Entry #13 - Friday the 13th... 3 Days Late - 4.16.07



It’s Monday in mid-April and we are enduring what may be a record-breaking tempest. Snow fell early morning, blanketing the slush that had fallen prior, trapping it and making for pretty brutal driving conditions. Few guards showed up for work today. Being isolated in the mountains of Nowheresville, this place all but shuts down for the extreme weather, which is commonplace. I woke up and went to work this morning, only to find it had been canceled. Same thing with my Horticulture class this afternoon. This had the makings of a strange day from the moment I awoke.

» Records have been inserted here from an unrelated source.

/-- Settles O34: the request that stands presented decides what is issued, one case for each. -/
theorem internalGrantsIssue : Obligations.InternalGrantsIssue := by
  intro s same line room r presents turn
  have h := presented_of_present_eq same line
  have choice : ∃ round wait, s.choose = (s.issueInternal r).setRoundWait round wait := by
    rcases turn with ⟨rest, underWay⟩ | ⟨none, ⟨rest, candidates⟩, idle⟩
    · exact ⟨_, _, (choose_round (.inl underWay)).trans (grantInRound_eq s r rest)⟩
    · refine ⟨_, _, choose_alone none candidates fun p => ?_⟩
      rw [← Bool.not_eq_true, hasWaiting_iff]
      rintro ⟨e, he, waits⟩
      exact idle p e he waits
  obtain ⟨round, wait, choice⟩ := choice
  obtain ⟨i, k, issues, g⟩ := issueInternal_granted h presents
  obtain ⟨core, issued, abandoned⟩ := g.present line round wait
  have grants := memoryGrant_eq same line room
  rw [choice] at grants
  refine ⟨_, i, grants, issued, issues.discarded, ?_⟩
  rw [core]
  clear core issued grants g
  refine ⟨?_, ?_, ?_, ?_, ?_, ?_⟩
  · rintro rfl block2
    cases issues with
    | block2 => exact ⟨rfl, rfl, rfl⟩
    | block3 block3 => exact absurd (block2.symm.trans block3) nofun
  · rintro rfl block3
    cases issues with
    | block2 block2 => exact absurd (block3.symm.trans block2) nofun
    | block3 => exact ⟨rfl, rfl, rfl⟩
  · rintro rfl tag paths f running
    cases issues with
    | fetch tag' paths' f' x running' next =>
      obtain ⟨rfl, rfl, rfl⟩ : tag = tag' ∧ paths = paths' ∧ f = f' := by simpa using running.symm.trans running'
      exact ⟨x.1, x.2, next, rfl, rfl, rfl⟩
    | snapshot _ _ _ _ running' => exact absurd (running.symm.trans running') nofun
  · rintro rfl tag target granted completed running
    cases issues with
    | fetch _ _ _ _ running' => exact absurd (running.symm.trans running') nofun
    | snapshot tag' target' granted' completed' running' =>
      obtain ⟨rfl, rfl, rfl, rfl⟩ : tag = tag' ∧ target = target' ∧ granted = granted' ∧ completed = completed' := by
        simpa using running.symm.trans running'
      exact ⟨rfl, rfl, rfl⟩
  · rintro rfl w stands
    cases issues with
    | abandoned w' stands' =>
      obtain rfl : w = w' := Option.some.inj (stands.symm.trans stands')
      exact ⟨rfl, rfl, rfl, abandoned rfl⟩
    | slot _ none => exact absurd (stands.symm.trans none) nofun
  · rintro rfl none p placing
    cases issues with
    | abandoned _ stands => exact absurd (none.symm.trans stands) nofun
    | slot p' _ placing' =>
      obtain rfl : p = p' := Option.some.inj (placing.symm.trans placing')
      exact ⟨rfl, rfl, rfl⟩

end

section
/-! The return of complete entries in acceptance order (R165), and what one upstream queue keeps (R160, R166, R169). -/

namespace Sys2Proof.Machine

/-! ### Return in acceptance order (R165) -/

theorem setPort_returned (s : State) (p : Port) (x y : PortState) (k l : Core) :
    (((s.setPort p x).setCore k).setPort p y).setCore l = (s.setPort p y).setCore l := by
  cases p <;> rfl

theorem drained_of_settled {q : PortState} (h : q.settled = true) : q.drained q.accepted = q := by
  obtain ⟨link, accepted, returned⟩ := q
  cases accepted with
  | nil => simp [PortState.drained]
  | cons e es =>
    have waits : e.isComplete = false := by simpa [PortState.settled] using h
    simp [PortState.drained, waits]

theorem drained_of_oldest_complete {q : PortState} {e : Accepted} {es : List Accepted} {r : Returned}
    (h : e.cond = .complete r) :
    q.drained (e :: es) = { q with accepted := es, returned := q.returned ++ [r] }.drained es := by
  have complete : e.isComplete = true := by simp [Accepted.isComplete, h]
  have returned : e.returned = some r := by simp [Accepted.returned, h]
  simp [PortState.drained, complete, returned]

theorem setPort_self (s : State) (p : Port) : s.setPort p (s.port p) = s := by
  cases p <;> rfl

theorem eq_drained_of_settled {s : State} {p : Port} (h : (s.port p).settled = true) :
    ∃ k, s = (s.setPort p ((s.port p).drained (s.port p).accepted)).setCore k :=
  ⟨s.core, by rw [drained_of_settled h, setPort_self]; rfl⟩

Stirring in the range and listening to the radio, I caught word about the shooting at Virginia Tech. My heart began to sink as I walked upstairs to the TV room, where I tuned into CNN for details. As I looked around the room at my fellow inmates, I could sense a general disgust shared by us all. In spite of our position as stigmatized outsiders, we felt no sense of joy. The horror of the situation in no way escaped a single person watching those events. I felt the need to record this reaction because it occurred to me that it might not be so apparent to the general public.

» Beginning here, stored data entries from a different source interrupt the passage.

-- ==== Sys2Proof/Word.lean ====
section
/-! DEFINITION. The word types of the Jaruno 4832 model and their plainest arithmetic: what the manual treats as
bits (R14: little-endian, bit 0 the least significant) is a bit vector, and a sparse table is a list of
(number, entry) pairs. -/

namespace Sys2Proof

/-- Eight bits; byte 0 of a field holds bits [7:0] (R14). -/
abbrev Byte := BitVec 8
/-- A 64-bit register or field. -/
abbrev Word := BitVec 64
/-- A 32-bit element or field. -/
abbrev Half := BitVec 32
/-- One sector of 64 B, byte 0 in bits [7:0] (R183, R14). -/
abbrev Sector := BitVec 512
/-- A sparse table: strictly rising keys; what an unlisted key reads as is said where the table is read. -/
abbrev Tab (α : Type) := List (Nat × α)

/-- Bits [hi:lo] of a word, as a number. -/
def bits (w : Nat) (hi lo : Nat) : Nat := (w >>> lo) % 2 ^ (hi + 1 - lo)

/-- Bit n of a word. -/
def bit (w : Nat) (n : Nat) : Bool := w.testBit n

/-- 1 for true, 0 for false. -/
def b2n (b : Bool) : Nat := if b then 1 else 0

/-- The bytes of a number, little-endian (R14). -/
def leBytes : Nat → Nat → List Byte
  | 0, _ => []
  | n + 1, v => BitVec.ofNat 8 v :: leBytes n (v / 256)

/-- The number a list of bytes spells, little-endian (R14). -/
def leNat : List Byte → Nat
  | [] => 0
  | b :: bs => b.toNat + 256 * leNat bs

/-- Saturating increment of a field that holds at most `max`. -/
def satAdd (max v k : Nat) : Nat := if v + k ≤ max then v + k else max

end Sys2Proof
end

As a whole, convicted felons are not the tempestuous vindictive people that many imagine us to be. Despite our marginalized status, most of us dream about one day becoming productive members of society.

I can definitely say that, while personally I have many qualms and objections to the structure of modern society, I do not wish it ill only to prove my predictions. I do legitimately believe that many of our ideas and institutions are sick and bound to fall, but I’d honestly rather be wrong than be right and suffering. Nor do I wish suffering on others due to my misfortunes. In my youth, I may have felt otherwise, but those days have long since past.

My heart grieves for the students, faculty, and families of the slain, regardless of how they may feel about me. My thoughts and prayers are with you, as are those of many of my fellows. Dios te bendiga.